Introduction Variable use of new molecular assays, asymptomatic infections and a lack of population data mean that the population burden of Trichomonas vaginalis is uncertain. We investigated the age-specific prevalence of T. vaginalis within the sexually active British general population to inform testing strategies.
Methods Britain's third National Survey of Sexual Attitudes and Lifestyle (Natsal-3) is a probability sample survey of 15 162 individuals aged 16–74 years, undertaken during 2010–2012. Urine from 4386 participants aged 16–44 years reporting ≥1 lifetime sexual partner was tested for T. vaginalis using in-house real-time PCR.
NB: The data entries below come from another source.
theorem lookupLoop_kept (acq : Bool) (toks ns blist nlist : Nat) (left cap : Nat) (above : List Nat) (f : Found) :
    KeptW qu (lookupLoop acq toks ns blist nlist left cap above f) := by
  induction left generalizing cap above f with
  | zero => exact KeptW.pure
  | succ n ih =>
    unfold lookupLoop
    repeat' first
      | with_reducible apply ih
      | intro _
      | (extract_lets +onlyGivenNames f1; (have hf : _ → _ := f1); clear hf; subst f1; try beta_reduce)
      | (extract_lets +onlyGivenNames x1; revert x1; intro y1)
      | (with_reducible first
          | apply KeptW.ite | apply KeptW.pure | apply KeptW.bind | apply wPut_kept | apply nGet_kept
          | apply childFind_kept | apply blockTokens_kept | apply hold_kept | apply blockFar_kept)
      | split

theorem lookupWalk_kept (c : Cmd)  : KeptW qu (lookupWalk c) := by
  unfold lookupWalk
  repeat' first
    | with_reducible assumption
    | intro _
    | (extract_lets +onlyGivenNames x1; revert x1; intro y1)
    | (with_reducible first
        | apply KeptW.pure | apply KeptW.getBind | apply KeptW.bind | apply bump_kept | apply wState_kept
        | apply lookupLoop_kept)

theorem execLookup_kept (r i : Nat) (s : State) (hK : Kept qu s) : KeptOut qu (execLookup r i s) := by
  unfold execLookup
  repeat' first
    | with_reducible assumption
    | intro _
    | (extract_lets +onlyGivenNames x1; revert x1; intro y1)
    | (with_reducible first | apply onCmd_kept | apply runWalk_kept | apply idxBad_kept | apply lookupWalk_kept)

theorem takeNode_kept (at_ : Nat)  : KeptW qu (takeNode at_) := by
  unfold takeNode
  repeat' first
    | intro _
    | (with_reducible first
        | apply KeptW.ite | apply KeptW.pure | apply KeptW.getBind | apply KeptW.bind | apply wGet_kept
        | apply wPut_kept | apply wFail_kept | apply nGet_kept)

theorem insertLoop_kept (toks ns blocks nlist : Nat) (left i par depth : Nat) (above : List Nat) (n : Nat × Nat) :
    KeptW qu (insertLoop toks ns blocks nlist left i par depth above n) := by
  induction left generalizing i par depth above n with
  | zero => exact KeptW.pure
  | succ n ih =>
    unfold insertLoop
    repeat' first
      | (with_reducible first | assumption | apply ih)
      | intro _
      | (extract_lets +onlyGivenNames f1; (have hf : _ → _ := f1); clear hf; subst f1; try beta_reduce)
      | (extract_lets +onlyGivenNames x1; revert x1; intro y1)
      | (with_reducible first
          | apply KeptW.ite | apply KeptW.pure | apply KeptW.getBind | apply KeptW.bind | apply bump_kept
          | apply wGet_kept | apply wPut_kept | apply wState_kept | apply wFail_kept | apply wOk_kept
          | apply nGet_kept | apply nPut_kept | apply dBucket_kept | apply bBucket_kept | apply childFind_kept
          | apply blockTokens_kept | apply level_kept | apply hold_kept | apply takeNode_kept)
      | split

theorem insertWalk_kept (c : Cmd)  : KeptW qu (insertWalk c) := by
  unfold insertWalk
  repeat' first
    | intro _
    | (extract_lets +onlyGivenNames f1; (have hf : _ → _ := f1); clear hf; subst f1; try beta_reduce)
    | (extract_lets +onlyGivenNames x1; revert x1; intro y1)
    | (with_reducible first
        | apply KeptW.ite | apply KeptW.pure | apply KeptW.bind | apply wFail_kept | apply nGet_kept
        | apply nValid_kept | apply insertLoop_kept)

theorem execInsert_kept (r i : Nat) (s : State) (hK : Kept qu s) : KeptOut qu (execInsert r i s) := by
  unfold execInsert
  repeat' first
    | with_reducible assumption
    | intro _
    | (extract_lets +onlyGivenNames x1; revert x1; intro y1)
    | (with_reducible first | apply onCmd_kept | apply runWalk_kept | apply idxBad_kept | apply insertWalk_kept)

theorem eachNode_kept (nlist : Nat) (f : Nat → Nat → W Unit) (hK : ∀ k a, KeptW qu (f k a)) (left i : Nat) : KeptW
    qu (eachNode nlist f left i) := by
  induction left generalizing i with
  | zero => exact KeptW.pure
  | succ n ih =>
    unfold eachNode
    repeat' first
      | (with_reducible first | apply hK | apply ih)
      | intro _
      | (extract_lets +onlyGivenNames f1; (have hf : _ → _ := f1); clear hf; subst f1; try beta_reduce)
      | (with_reducible first
          | apply KeptW.ite | apply KeptW.pure | apply KeptW.bind | apply wGet_kept | apply wOk_kept
          | apply nValid_kept)

theorem publishWalk_kept (c : Cmd)  : KeptW qu (publishWalk c) := by
  unfold publishWalk
  repeat' first
    | intro _
    | (extract_lets +onlyGivenNames x1; revert x1; intro y1)
    | (with_reducible first
        | apply KeptW.ite | apply KeptW.pure | apply KeptW.bind | apply wFail_kept | apply nGet_kept
        | apply nPut_kept | apply eachNode_kept)

theorem execPublish_kept (r i : Nat) (s : State) (hK : Kept qu s) : KeptOut qu (execPublish r i s) := by
  unfold execPublish
  repeat' first
    | with_reducible assumption
    | intro _
    | (extract_lets +onlyGivenNames x1; revert x1; intro y1)
    | (with_reducible first | apply onCmd_kept | apply runWalk_kept | apply idxBad_kept | apply publishWalk_kept)

theorem releaseWalk_kept (c : Cmd)  : KeptW qu (releaseWalk c) := by
  unfold releaseWalk
  repeat' first
    | intro _
    | (extract_lets +onlyGivenNames x1; revert x1; intro y1)
    | (with_reducible first
        | apply KeptW.ite | apply KeptW.pure | apply KeptW.getBind | apply KeptW.bind | apply unhold_kept
        | apply pathRelease_kept | apply eachNode_kept)

theorem execRelease_kept (r i : Nat) (s : State) (hK : Kept qu s) : KeptOut qu (execRelease r i s) := by
  unfold execRelease
  repeat' first
    | with_reducible assumption
    | intro _
    | (extract_lets +onlyGivenNames x1; revert x1; intro y1)
    | (with_reducible first | apply onCmd_kept | apply runWalk_kept | apply idxBad_kept | apply releaseWalk_kept)

theorem pauseLoop_kept (exp f k kid n : Nat) : KeptW qu (pauseLoop exp f k kid n) := by
  induction f generalizing k kid n with
  | zero => exact KeptW.pure
  | succ n ih =>
    unfold pauseLoop
    repeat' first
      | with_reducible apply ih
      | intro _
      | (extract_lets +onlyGivenNames x1; revert x1; intro y1)
      | (with_reducible first
          | apply KeptW.ite | apply KeptW.pure | apply KeptW.bind | apply nGet_kept | apply nPut_kept
          | apply moveTo_kept | apply level_kept)

theorem pauseWalk_kept (c : Cmd)  : KeptW qu (pauseWalk c) := by
  unfold pauseWalk
  repeat' first
    | intro _
    | (extract_lets +onlyGivenNames x1; revert x1; intro y1)
    | (with_reducible first
        | apply KeptW.ite | apply KeptW.pure | apply KeptW.getBind | apply KeptW.bind | apply wFail_kept
        | apply wOk_kept | apply nGet_kept | apply nValid_kept | apply pathRelease_kept | apply pauseLoop_kept)

theorem execPause_kept (r i : Nat) (s : State) (hK : Kept qu s) : KeptOut qu (execPause r i s) := by
  unfold execPause
  repeat' first
    | with_reducible assumption
    | intro _
    | (extract_lets +onlyGivenNames x1; revert x1; intro y1)
    | (with_reducible first | apply onCmd_kept | apply runWalk_kept | apply idxBad_kept | apply pauseWalk_kept)

theorem evictLoop_kept (psn : Bool) (ns left n : Nat) : KeptW qu (evictLoop psn ns left n) := by
  induction left generalizing n with
  | zero => exact KeptW.pure
  | succ n ih =>
    unfold evictLoop
    repeat' first
      | (with_reducible first | assumption | apply ih)
      | intro _
      | (with_reducible first
          | apply KeptW.ite | apply KeptW.pure | apply KeptW.getBind | apply KeptW.bind | apply bump_kept
          | apply wState_kept | apply freeNode_kept)
      | split

theorem evictWalk_kept (c : Cmd)  : KeptW qu (evictWalk c) := by
  unfold evictWalk
  repeat' with_reducible apply evictLoop_kept

theorem execEvict_kept (r i : Nat) (s : State) (hK : Kept qu s) : KeptOut qu (execEvict r i s) := by
  unfold execEvict
  repeat' first
    | with_reducible assumption
    | intro _
    | (extract_lets +onlyGivenNames x1; revert x1; intro y1)
    | (with_reducible first | apply onCmd_kept | apply runWalk_kept | apply idxBad_kept | apply evictWalk_kept)

theorem covering_kept (page j : Nat) : KeptW qu (covering page j) := by
  induction j with
  | zero => exact KeptW.pure
  | succ n ih =>
    unfold covering
    repeat' first
      | with_reducible assumption
      | intro _
      | (extract_lets +onlyGivenNames x1; revert x1; intro y1)
      | (with_reducible first
          | apply KeptW.ite | apply KeptW.pure | apply KeptW.getBind | apply KeptW.bind | apply wGet_kept
          | apply nGet_kept | apply bBucket_kept | apply chainFind_kept)
      | split

theorem recomputeSpanWalk_kept (c : Cmd)  : KeptW qu (recomputeSpanWalk c) := by
  unfold recomputeSpanWalk
  repeat' first
    | with_reducible assumption
    | intro _
    | (extract_lets +onlyGivenNames s1; refine Kept.cut (q := qu) s1 ?_ ?_; subst s1; rotate_left; revert s1; intro
        z1; rotate_left)
    | (extract_lets +onlyGivenNames f1; (have hf : _ → _ := f1); clear hf; subst f1; try beta_reduce)
    | (extract_lets +onlyGivenNames x1; revert x1; intro y1)
    | (with_reducible first
        | apply KeptW.ite | apply KeptW.pure | apply KeptW.getBind | apply KeptW.bind | apply abortMig_kept
        | apply wState_kept | apply wFail_kept | apply nGet_kept | apply nPut_kept | apply moveDrop_kept
        | apply level_kept | apply covering_kept | apply Kept.each_)
    | split

theorem execRecomputeSpan_kept (r i : Nat) (s : State) (hK : Kept qu s) : KeptOut qu (execRecomputeSpan r i s) := by
  unfold execRecomputeSpan
  repeat' first
    | with_reducible assumption
    | intro _
    | (with_reducible first | apply onCmd_kept | apply runWalk_kept | apply recomputeSpanWalk_kept)

theorem repairWalk_kept (c : Cmd)  : KeptW qu (repairWalk c) := by
  unfold repairWalk
  repeat' first
    | intro _
    | (extract_lets +onlyGivenNames x1; revert x1; intro y1)
    | (with_reducible first
        | apply KeptW.ite | apply KeptW.pure | apply KeptW.bind | apply wFail_kept | apply nGet_kept
        | apply nPut_kept | apply level_kept | apply eachNode_kept)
Results Urinary T. vaginalis was detected in seven women and no men providing urine samples, giving a weighted prevalence estimate of 0.3% (95% CI 0.1% to 0.5%) in sexually experienced women aged 16–44 years. Of the seven women with T. vaginalis detected, four were of black or mixed ethnicity (prevalence 2.7% (0.9% to 7.7%) in this group) and five reported recent partners of black or mixed ethnicity. Six of the women reported symptoms, and five reported sexual health clinic attendance in the past 5 years (prevalence in those reporting clinic attendance: 1.0% (0.4% to 2.3%)). The prevalence of a self-reported history of T. vaginalis (past 5 years) was 0.1% (0.0% to 0.2%) in women and 0.0% (0.0% to 0.2%) in men aged 16–44 years.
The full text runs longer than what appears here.